### Records from a dataset
════════════════
@[simp] theorem State.addSat_pending (s : State) (a n : Nat) : (s.addSat a n).pending = s.pending := rfl
@[simp] theorem State.addSat_agenda (s : State) (a n : Nat) : (s.addSat a n).agenda = s.agenda := rfl
@[simp] theorem State.addSat_now (s : State) (a n : Nat) : (s.addSat a n).now = s.now := rfl
@[simp] theorem State.addSat_ft (s : State) (a n : Nat) : (s.addSat a n).ft = s.ft := rfl
@[simp] theorem State.addSat_free (s : State) (a n : Nat) : (s.addSat a n).free = s.free := rfl
@[simp] theorem State.addSat_regs (s : State) (a n : Nat) : (s.addSat a n).regs = s.regs.set a (w16 (sat16 ((s.reg a).toNat + n))) := rfl
@[simp] theorem State.addSat_force (s : State) (a n : Nat) : (s.addSat a n).force = s.force := rfl
@[simp] theorem State.addSat_flagged (s : State) (a n : Nat) : (s.addSat a n).flagged = s.flagged := rfl
@[simp] theorem State.addSat_pw (s : State) (a n : Nat) : (s.addSat a n).pw = s.pw := rfl
@[simp] theorem State.addSat_clk (s : State) (a n : Nat) : (s.addSat a n).clk = s.clk := rfl
@[simp] theorem State.addSat_tb (s : State) (a n : Nat) : (s.addSat a n).tb = s.tb := rfl
@[simp] theorem State.addSat_ms (s : State) (a n : Nat) : (s.addSat a n).ms = s.ms := rfl
@[simp] theorem State.addSat_link (s : State) (a n : Nat) : (s.addSat a n).link = s.link := rfl
@[simp] theorem State.addSat_rq (s : State) (a n : Nat) : (s.addSat a n).rq = s.rq := rfl
@[simp] theorem State.addSat_scan (s : State) (a n : Nat) : (s.addSat a n).scan = s.scan := rfl
@[simp] theorem State.addSat_inj (s : State) (a n : Nat) : (s.addSat a n).inj = s.inj := rfl
@[simp] theorem State.addSat_tone (s : State) (a n : Nat) : (s.addSat a n).tone = s.tone := rfl
@[simp] theorem State.addSat_sv (s : State) (a n : Nat) : (s.addSat a n).sv = s.sv := rfl
@[simp] theorem State.addSat_cl (s : State) (a n : Nat) : (s.addSat a n).cl = s.cl := rfl
@[simp] theorem State.addSat_tr (s : State) (a n : Nat) : (s.addSat a n).tr = s.tr := rfl
@[simp] theorem State.addSat_sk (s : State) (a n : Nat) : (s.addSat a n).sk = s.sk := rfl
@[simp] theorem State.addSat_tm (s : State) (a n : Nat) : (s.addSat a n).tm = s.tm := rfl
@[simp] theorem State.addSat_gg (s : State) (a n : Nat) : (s.addSat a n).gg = s.gg := rfl
@[simp] theorem State.addSat_ca (s : State) (a n : Nat) : (s.addSat a n).ca = s.ca := rfl
@[simp] theorem State.addSat_dg (s : State) (a n : Nat) : (s.addSat a n).dg = s.dg := rfl
@[simp] theorem State.addSat_sh (s : State) (a n : Nat) : (s.addSat a n).sh = s.sh := rfl
@[simp] theorem State.addSat_fac (s : State) (a n : Nat) : (s.addSat a n).fac = s.fac := rfl
@[simp] theorem State.addSat_core (s : State) (a n : Nat) : (s.addSat a n).core = s.core := rfl

@[simp] theorem State.addSat8_pending (s : State) (a : Nat) : (s.addSat8 a).pending = s.pending := rfl
@[simp] theorem State.addSat8_agenda (s : State) (a : Nat) : (s.addSat8 a).agenda = s.agenda := rfl
@[simp] theorem State.addSat8_now (s : State) (a : Nat) : (s.addSat8 a).now = s.now := rfl
@[simp] theorem State.addSat8_ft (s : State) (a : Nat) : (s.addSat8 a).ft = s.ft := rfl
@[simp] theorem State.addSat8_free (s : State) (a : Nat) : (s.addSat8 a).free = s.free := rfl
@[simp] theorem State.addSat8_regs (s : State) (a : Nat) : (s.addSat8 a).regs = s.regs.set a (w16 (min 255 ((s.reg a).toNat + 1))) := rfl
@[simp] theorem State.addSat8_force (s : State) (a : Nat) : (s.addSat8 a).force = s.force := rfl
@[simp] theorem State.addSat8_flagged (s : State) (a : Nat) : (s.addSat8 a).flagged = s.flagged := rfl
@[simp] theorem State.addSat8_pw (s : State) (a : Nat) : (s.addSat8 a).pw = s.pw := rfl
@[simp] theorem State.addSat8_clk (s : State) (a : Nat) : (s.addSat8 a).clk = s.clk := rfl
@[simp] theorem State.addSat8_tb (s : State) (a : Nat) : (s.addSat8 a).tb = s.tb := rfl
@[simp] theorem State.addSat8_ms (s : State) (a : Nat) : (s.addSat8 a).ms = s.ms := rfl
@[simp] theorem State.addSat8_link (s : State) (a : Nat) : (s.addSat8 a).link = s.link := rfl
@[simp] theorem State.addSat8_rq (s : State) (a : Nat) : (s.addSat8 a).rq = s.rq := rfl
@[simp] theorem State.addSat8_scan (s : State) (a : Nat) : (s.addSat8 a).scan = s.scan := rfl
@[simp] theorem State.addSat8_inj (s : State) (a : Nat) : (s.addSat8 a).inj = s.inj := rfl
@[simp] theorem State.addSat8_tone (s : State) (a : Nat) : (s.addSat8 a).tone = s.tone := rfl
@[simp] theorem State.addSat8_sv (s : State) (a : Nat) : (s.addSat8 a).sv = s.sv := rfl
@[simp] theorem State.addSat8_cl (s : State) (a : Nat) : (s.addSat8 a).cl = s.cl := rfl
@[simp] theorem State.addSat8_tr (s : State) (a : Nat) : (s.addSat8 a).tr = s.tr := rfl
@[simp] theorem State.addSat8_sk (s : State) (a : Nat) : (s.addSat8 a).sk = s.sk := rfl
@[simp] theorem State.addSat8_tm (s : State) (a : Nat) : (s.addSat8 a).tm = s.tm := rfl
@[simp] theorem State.addSat8_gg (s : State) (a : Nat) : (s.addSat8 a).gg = s.gg := rfl
@[simp] theorem State.addSat8_ca (s : State) (a : Nat) : (s.addSat8 a).ca = s.ca := rfl
@[simp] theorem State.addSat8_dg (s : State) (a : Nat) : (s.addSat8 a).dg = s.dg := rfl
@[simp] theorem State.addSat8_sh (s : State) (a : Nat) : (s.addSat8 a).sh = s.sh := rfl
@[simp] theorem State.addSat8_fac (s : State) (a : Nat) : (s.addSat8 a).fac = s.fac := rfl
@[simp] theorem State.addSat8_core (s : State) (a : Nat) : (s.addSat8 a).core = s.core := rfl

@[simp] theorem State.draw_pending (s : State) : (s.draw).pending = s.pending := rfl
@[simp] theorem State.draw_agenda (s : State) : (s.draw).agenda = s.agenda := rfl
@[simp] theorem State.draw_now (s : State) : (s.draw).now = s.now := rfl
@[simp] theorem State.draw_ft (s : State) : (s.draw).ft = s.ft := rfl
@[simp] theorem State.draw_free (s : State) : (s.draw).free = s.free + 1 := rfl
@[simp] theorem State.draw_regs (s : State) : (s.draw).regs = s.regs := rfl
@[simp] theorem State.draw_force (s : State) : (s.draw).force = s.force := rfl
@[simp] theorem State.draw_flagged (s : State) : (s.draw).flagged = s.flagged := rfl
@[simp] theorem State.draw_pw (s : State) : (s.draw).pw = s.pw := rfl
@[simp] theorem State.draw_clk (s : State) : (s.draw).clk = s.clk := rfl
@[simp] theorem State.draw_tb (s : State) : (s.draw).tb = s.tb := rfl
@[simp] theorem State.draw_ms (s : State) : (s.draw).ms = s.ms := rfl
@[simp] theorem State.draw_link (s : State) : (s.draw).link = s.link := rfl
@[simp] theorem State.draw_rq (s : State) : (s.draw).rq = s.rq := rfl
@[simp] theorem State.draw_scan (s : State) : (s.draw).scan = s.scan := rfl
@[simp] theorem State.draw_inj (s : State) : (s.draw).inj = s.inj := rfl
@[simp] theorem State.draw_tone (s : State) : (s.draw).tone = s.tone := rfl
@[simp] theorem State.draw_sv (s : State) : (s.draw).sv = s.sv := rfl
@[simp] theorem State.draw_cl (s : State) : (s.draw).cl = s.cl := rfl
@[simp] theorem State.draw_tr (s : State) : (s.draw).tr = s.tr := rfl
@[simp] theorem State.draw_sk (s : State) : (s.draw).sk = s.sk := rfl
@[simp] theorem State.draw_tm (s : State) : (s.draw).tm = s.tm := rfl
@[simp] theorem State.draw_gg (s : State) : (s.draw).gg = s.gg := rfl
@[simp] theorem State.draw_ca (s : State) : (s.draw).ca = s.ca := rfl
@[simp] theorem State.draw_dg (s : State) : (s.draw).dg = s.dg := rfl
@[simp] theorem State.draw_sh (s : State) : (s.draw).sh = s.sh := rfl
@[simp] theorem State.draw_fac (s : State) : (s.draw).fac = s.fac := rfl
@[simp] theorem State.draw_core (s : State) : (s.draw).core = s.core := rfl

@[simp] theorem State.after_pending (s : State) (n : Nat) (i : Instr) : (s.after n i).pending = s.pending := rfl
@[simp] theorem State.after_agenda (s : State) (n : Nat) (i : Instr) : (s.after n i).agenda = s.agenda ++ [(s.now + n, i)] := rfl
@[simp] theorem State.after_now (s : State) (n : Nat) (i : Instr) : (s.after n i).now = s.now := rfl
@[simp] theorem State.after_ft (s : State) (n : Nat) (i : Instr) : (s.after n i).ft = s.ft := rfl
@[simp] theorem State.after_free (s : State) (n : Nat) (i : Instr) : (s.after n i).free = s.free := rfl
@[simp] theorem State.after_regs (s : State) (n : Nat) (i : Instr) : (s.after n i).regs = s.regs := rfl
@[simp] theorem State.after_force (s : State) (n : Nat) (i : Instr) : (s.after n i).force = s.force := rfl
@[simp] theorem State.after_flagged (s : State) (n : Nat) (i : Instr) : (s.after n i).flagged = s.flagged := rfl
@[simp] theorem State.after_pw (s : State) (n : Nat) (i : Instr) : (s.after n i).pw = s.pw := rfl
@[simp] theorem State.after_clk (s : State) (n : Nat) (i : Instr) : (s.after n i).clk = s.clk := rfl
@[simp] theorem State.after_tb (s : State) (n : Nat) (i : Instr) : (s.after n i).tb = s.tb := rfl
@[simp] theorem State.after_ms (s : State) (n : Nat) (i : Instr) : (s.after n i).ms = s.ms := rfl
@[simp] theorem State.after_link (s : State) (n : Nat) (i : Instr) : (s.after n i).link = s.link := rfl
@[simp] theorem State.after_rq (s : State) (n : Nat) (i : Instr) : (s.after n i).rq = s.rq := rfl
@[simp] theorem State.after_scan (s : State) (n : Nat) (i : Instr) : (s.after n i).scan = s.scan := rfl
@[simp] theorem State.after_inj (s : State) (n : Nat) (i : Instr) : (s.after n i).inj = s.inj := rfl
@[simp] theorem State.after_tone (s : State) (n : Nat) (i : Instr) : (s.after n i).tone = s.tone := rfl
@[simp] theorem State.after_sv (s : State) (n : Nat) (i : Instr) : (s.after n i).sv = s.sv := rfl
@[simp] theorem State.after_cl (s : State) (n : Nat) (i : Instr) : (s.after n i).cl = s.cl := rfl
@[simp] theorem State.after_tr (s : State) (n : Nat) (i : Instr) : (s.after n i).tr = s.tr := rfl
@[simp] theorem State.after_sk (s : State) (n : Nat) (i : Instr) : (s.after n i).sk = s.sk := rfl
@[simp] theorem State.after_tm (s : State) (n : Nat) (i : Instr) : (s.after n i).tm = s.tm := rfl
@[simp] theorem State.after_gg (s : State) (n : Nat) (i : Instr) : (s.after n i).gg = s.gg := rfl
@[simp] theorem State.after_ca (s : State) (n : Nat) (i : Instr) : (s.after n i).ca = s.ca := rfl
@[simp] theorem State.after_dg (s : State) (n : Nat) (i : Instr) : (s.after n i).dg = s.dg := rfl
@[simp] theorem State.after_sh (s : State) (n : Nat) (i : Instr) : (s.after n i).sh = s.sh := rfl
@[simp] theorem State.after_fac (s : State) (n : Nat) (i : Instr) : (s.after n i).fac = s.fac := rfl
@[simp] theorem State.after_core (s : State) (n : Nat) (i : Instr) : (s.after n i).core = s.core := rfl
════════════════
### Required work
Search the entries for lines with the string "toNat", then report their number alone.

### Exercise response
2